◆ YOUR ASSIGNMENT: Among the entries below, only the lines starting at the one with "def State.dueVector (s" and ending at the one with "ev := tabSet", both included, are to be printed exactly.

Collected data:
/-- An entry goes to a ring that names a vector (R388): the message is sent, or it follows at the end of the 1 µs that runs
(PRESUMED, log entry 17). -/
def Hi.dueVector (h : Hi) (v : Nat) : Hi :=
  if h.busy.getLsbD v then { h with due := setBit h.due v true }
  else { h.send v with busy := setBit h.busy v true }

def State.dueVector (s : State) (v : BitVec 5) : State := { s with hi := s.hi.dueVector v.toNat }

/-- Event ring e takes one entry, its ring enabled and not full. -/
def State.writeEvent (s : State) (e : Nat) (type src payload : Nat) (poison : Bool) : State :=
  let r := s.evRing e
  let x : EvEntry := {
    type := BitVec.ofNat 8 type, phase := r.phase, poison := poison,
    src := BitVec.ofNat 2 src, eseq := r.eseq, ts := s.stamp, payload := BitVec.ofNat 384 payload }
  let n := ringNext r.size r.tail
  let s := s.updEvRing e fun r =>
    { r with tail := n, eseq := r.eseq + 1#16,
             phase := if n = 0#12 then !r.phase else r.phase,
             ev := tabSet none r.ev r.tail.toNat (some x) }
  s.dueVector r.vector

/-- A full completion or event ring (R391). -/
def EvRing.full (r : EvRing) : Bool := ringNext r.size r.tail == r.head

/-- The ring HI_EV_ROUTE names for a type (R411). -/
def State.route (s : State) (type : Nat) : Nat := bits s.hi.route (2 * (type - 1) + 1) (2 * (type - 1))

/-- HB posts an event to its ring: discarded where the ring is disabled, counted where it is full. -/
def State.toRing (s : State) (type src payload : Nat) (poison : Bool) : State :=
  let e := s.route type
  let r := s.evRing e
  if !r.en || s.hi.d3 then s
  else if r.full then
    s.updEvRing e fun r => { r with drop := satInc r.drop 65535, lostCnt := r.lostCnt + 1 }
  else s.writeEvent e type src payload poison

/-- HB takes a word of a lane-to-hub event queue; one whose parity fails is delivered with its POISON flag and counted (R319, R376, R377,
R383). -/
def Evq.take (q : Evq) (w : EvWord) : Evq :=
  { q with bad := q.bad >>> 1, poisonCnt := if w.fails (q.bad.getLsbD 0) then satInc q.poisonCnt 255 else q.poisonCnt }

/-- A word passes a queue whose consumer takes it in the cycle in which it comes (R380) (DEDUCED, log entry 57). -/
def Evq.pass (q : Evq) (w : EvWord) : Evq := { q.take w with fillMax := max q.fillMax 1 }

/-- A lane writes an event into its queue: a full queue of 64 words does not accept it, and the lane counts it (R379, R380). -/
def Evq.put (q : Evq) (w : EvWord) : Evq :=
  if 64 ≤ q.words.length then { q with dropCnt := satInc q.dropCnt 255, lost := q.lost + 1 }
  else { q with words := q.words ++ [w], fillMax := max q.fillMax (q.words.length + 1) }

/-- Space has freed in a queue: the lane posts one EVENTS_LOST event with the count (R379); `lane` is 0 for LA, 1 for LB. -/
def Evq.report (q : Evq) (lane ord : Nat) : Evq :=
  if 0 < q.lost then { q with lost := 0 }.put (evWord 0x0D (lane + fld q.lost 32 32) ord) else q

/-- The event queue of a lane die. -/
def State.evq (s : State) : Lane → Evq
  | .a => s.evqA
  | .b => s.evqB

def State.updEvq (s : State) (l : Lane) (f : Evq → Evq) : State :=
  match l with
  | .a => { s with evqA := f s.evqA }
  | .b => { s with evqB := f s.evqB }

/-- Source code of an event of a lane (R407). -/
def laneSrc : Lane → Nat
  | .a => 1
  | .b => 2

/-- An event of a lane goes through its queue: HB takes it at once, or it waits in the queue while HB takes none. -/
def State.laneEvent (s : State) (l : Lane) (type payload : Nat) : State :=
  let w := evWord type payload s.hi.evNext
  if s.hi.evHold then { s.updEvq l fun q => q.put w with hi := { s.hi with evNext := s.hi.evNext + 1 } }
  else (s.updEvq l fun q => q.pass w).toRing type (laneSrc l) payload (w.fails ((s.evq l).bad.getLsbD 0))

/-- An event is posted: of a lane (source 1 or 2) through its queue, of HB or FD directly. `payload` is the number whose byte k is
entry byte 16 + k. -/
def State.postEvent (s : State) (type src payload : Nat) : State :=
  match src with
  | 1 => s.laneEvent .a type payload
  | 2 => s.laneEvent .b type payload
  | _ => s.toRing type src payload false

/-- HB takes the oldest word of a lane's queue; the lane reports what it lost now that there is space (R379). -/
def State.takeWord (s : State) (l : Lane) (w : EvWord) : State :=
  let bad := w.fails ((s.evq l).bad.getLsbD 0)
  let n := s.hi.evNext
  let s := s.updEvq l fun q => ({ q.take w with words := q.words.tail }).report (laneSrc l - 1) n
  ({ s with hi := { s.hi with evNext := n + 1 } }).toRing w.type (laneSrc l) w.payload bad

/-- HB takes the words of both queues in the order of their arrival (R379). -/
def State.takeWords : Nat → State → State
  | 0, s => s
  | n + 1, s =>
    match s.evqA.words, s.evqB.words with
    | [], [] => s
    | x :: _, [] => State.takeWords n (s.takeWord .a x)
    | [], y :: _ => State.takeWords n (s.takeWord .b y)
    | x :: _, y :: _ => State.takeWords n (if x.ord ≤ y.ord then s.takeWord .a x else s.takeWord .b y)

◆ SOLVED EXERCISE:
def State.dueVector (s : State) (v : BitVec 5) : State := { s with hi := s.hi.dueVector v.toNat }

/-- Event ring e takes one entry, its ring enabled and not full. -/
def State.writeEvent (s : State) (e : Nat) (type src payload : Nat) (poison : Bool) : State :=
  let r := s.evRing e
  let x : EvEntry := {
    type := BitVec.ofNat 8 type, phase := r.phase, poison := poison,
    src := BitVec.ofNat 2 src, eseq := r.eseq, ts := s.stamp, payload := BitVec.ofNat 384 payload }
  let n := ringNext r.size r.tail
  let s := s.updEvRing e fun r =>
    { r with tail := n, eseq := r.eseq + 1#16,
             phase := if n = 0#12 then !r.phase else r.phase,
             ev := tabSet none r.ev r.tail.toNat (some x) }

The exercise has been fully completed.